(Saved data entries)
- - -

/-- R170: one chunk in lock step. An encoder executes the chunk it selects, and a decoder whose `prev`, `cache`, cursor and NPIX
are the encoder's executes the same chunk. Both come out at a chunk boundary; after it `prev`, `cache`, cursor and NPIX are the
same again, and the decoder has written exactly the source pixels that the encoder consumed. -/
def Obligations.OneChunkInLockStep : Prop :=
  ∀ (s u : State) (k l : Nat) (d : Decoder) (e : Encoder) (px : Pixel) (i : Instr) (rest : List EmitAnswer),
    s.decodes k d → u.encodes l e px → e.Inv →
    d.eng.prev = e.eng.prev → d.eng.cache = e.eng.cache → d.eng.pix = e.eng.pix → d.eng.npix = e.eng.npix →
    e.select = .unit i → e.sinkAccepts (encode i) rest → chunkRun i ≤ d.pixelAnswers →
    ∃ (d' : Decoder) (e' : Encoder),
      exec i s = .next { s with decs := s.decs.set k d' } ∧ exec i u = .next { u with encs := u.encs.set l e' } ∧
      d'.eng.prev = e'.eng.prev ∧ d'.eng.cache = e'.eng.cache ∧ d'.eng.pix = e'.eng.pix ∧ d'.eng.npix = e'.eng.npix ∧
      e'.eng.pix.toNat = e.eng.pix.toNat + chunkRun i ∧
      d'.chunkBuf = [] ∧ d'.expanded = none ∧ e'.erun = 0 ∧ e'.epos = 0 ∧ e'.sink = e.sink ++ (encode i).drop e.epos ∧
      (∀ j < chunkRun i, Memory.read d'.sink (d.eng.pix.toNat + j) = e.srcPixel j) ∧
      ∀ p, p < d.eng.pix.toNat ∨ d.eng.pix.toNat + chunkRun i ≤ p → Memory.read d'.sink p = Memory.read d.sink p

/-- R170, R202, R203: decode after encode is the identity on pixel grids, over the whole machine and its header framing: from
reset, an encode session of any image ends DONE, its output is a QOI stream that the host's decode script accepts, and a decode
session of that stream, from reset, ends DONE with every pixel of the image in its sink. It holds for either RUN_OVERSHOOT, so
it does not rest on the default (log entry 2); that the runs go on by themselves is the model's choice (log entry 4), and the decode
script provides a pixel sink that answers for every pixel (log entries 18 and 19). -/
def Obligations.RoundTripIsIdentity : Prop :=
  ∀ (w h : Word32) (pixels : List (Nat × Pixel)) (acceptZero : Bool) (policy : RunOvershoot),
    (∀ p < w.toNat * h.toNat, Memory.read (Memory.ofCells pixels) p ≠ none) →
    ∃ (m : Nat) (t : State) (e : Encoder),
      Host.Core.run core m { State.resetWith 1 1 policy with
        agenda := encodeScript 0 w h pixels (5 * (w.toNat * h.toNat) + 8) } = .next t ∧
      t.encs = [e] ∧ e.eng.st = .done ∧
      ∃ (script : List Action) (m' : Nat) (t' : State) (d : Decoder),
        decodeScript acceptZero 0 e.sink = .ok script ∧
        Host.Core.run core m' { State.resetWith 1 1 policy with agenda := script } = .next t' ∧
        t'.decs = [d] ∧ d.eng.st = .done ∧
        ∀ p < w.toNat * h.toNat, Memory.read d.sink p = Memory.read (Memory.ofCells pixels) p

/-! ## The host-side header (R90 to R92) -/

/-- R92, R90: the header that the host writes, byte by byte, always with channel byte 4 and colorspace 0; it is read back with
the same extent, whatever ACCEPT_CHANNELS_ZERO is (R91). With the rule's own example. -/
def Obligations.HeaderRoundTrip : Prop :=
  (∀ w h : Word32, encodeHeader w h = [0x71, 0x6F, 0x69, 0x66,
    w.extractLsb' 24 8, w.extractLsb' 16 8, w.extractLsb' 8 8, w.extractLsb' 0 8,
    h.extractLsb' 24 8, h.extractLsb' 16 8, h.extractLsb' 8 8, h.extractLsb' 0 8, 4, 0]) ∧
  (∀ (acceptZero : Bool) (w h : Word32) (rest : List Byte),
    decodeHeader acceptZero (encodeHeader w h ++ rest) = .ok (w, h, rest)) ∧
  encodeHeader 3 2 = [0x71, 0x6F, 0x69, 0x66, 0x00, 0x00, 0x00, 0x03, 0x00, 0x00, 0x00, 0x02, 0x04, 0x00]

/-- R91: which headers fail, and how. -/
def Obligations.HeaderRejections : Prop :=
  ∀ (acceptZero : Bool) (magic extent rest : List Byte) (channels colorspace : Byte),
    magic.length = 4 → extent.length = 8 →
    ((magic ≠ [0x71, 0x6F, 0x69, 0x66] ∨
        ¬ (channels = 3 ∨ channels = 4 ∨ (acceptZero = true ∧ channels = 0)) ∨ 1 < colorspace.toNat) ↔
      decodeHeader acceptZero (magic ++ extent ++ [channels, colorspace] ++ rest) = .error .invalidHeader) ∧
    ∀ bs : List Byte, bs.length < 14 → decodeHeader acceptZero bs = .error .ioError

- - -

## WHAT THE TASK ASKS:
Return, word for word, the lines of the data above from the line with "d.eng.prev = e.eng.prev" through the line with "(d' : Decoder)", inclusive.

## RESULT OF THE EXERCISE:
    d.eng.prev = e.eng.prev → d.eng.cache = e.eng.cache → d.eng.pix = e.eng.pix → d.eng.npix = e.eng.npix →
    e.select = .unit i → e.sinkAccepts (encode i) rest → chunkRun i ≤ d.pixelAnswers →
    ∃ (d' : Decoder) (e' : Encoder),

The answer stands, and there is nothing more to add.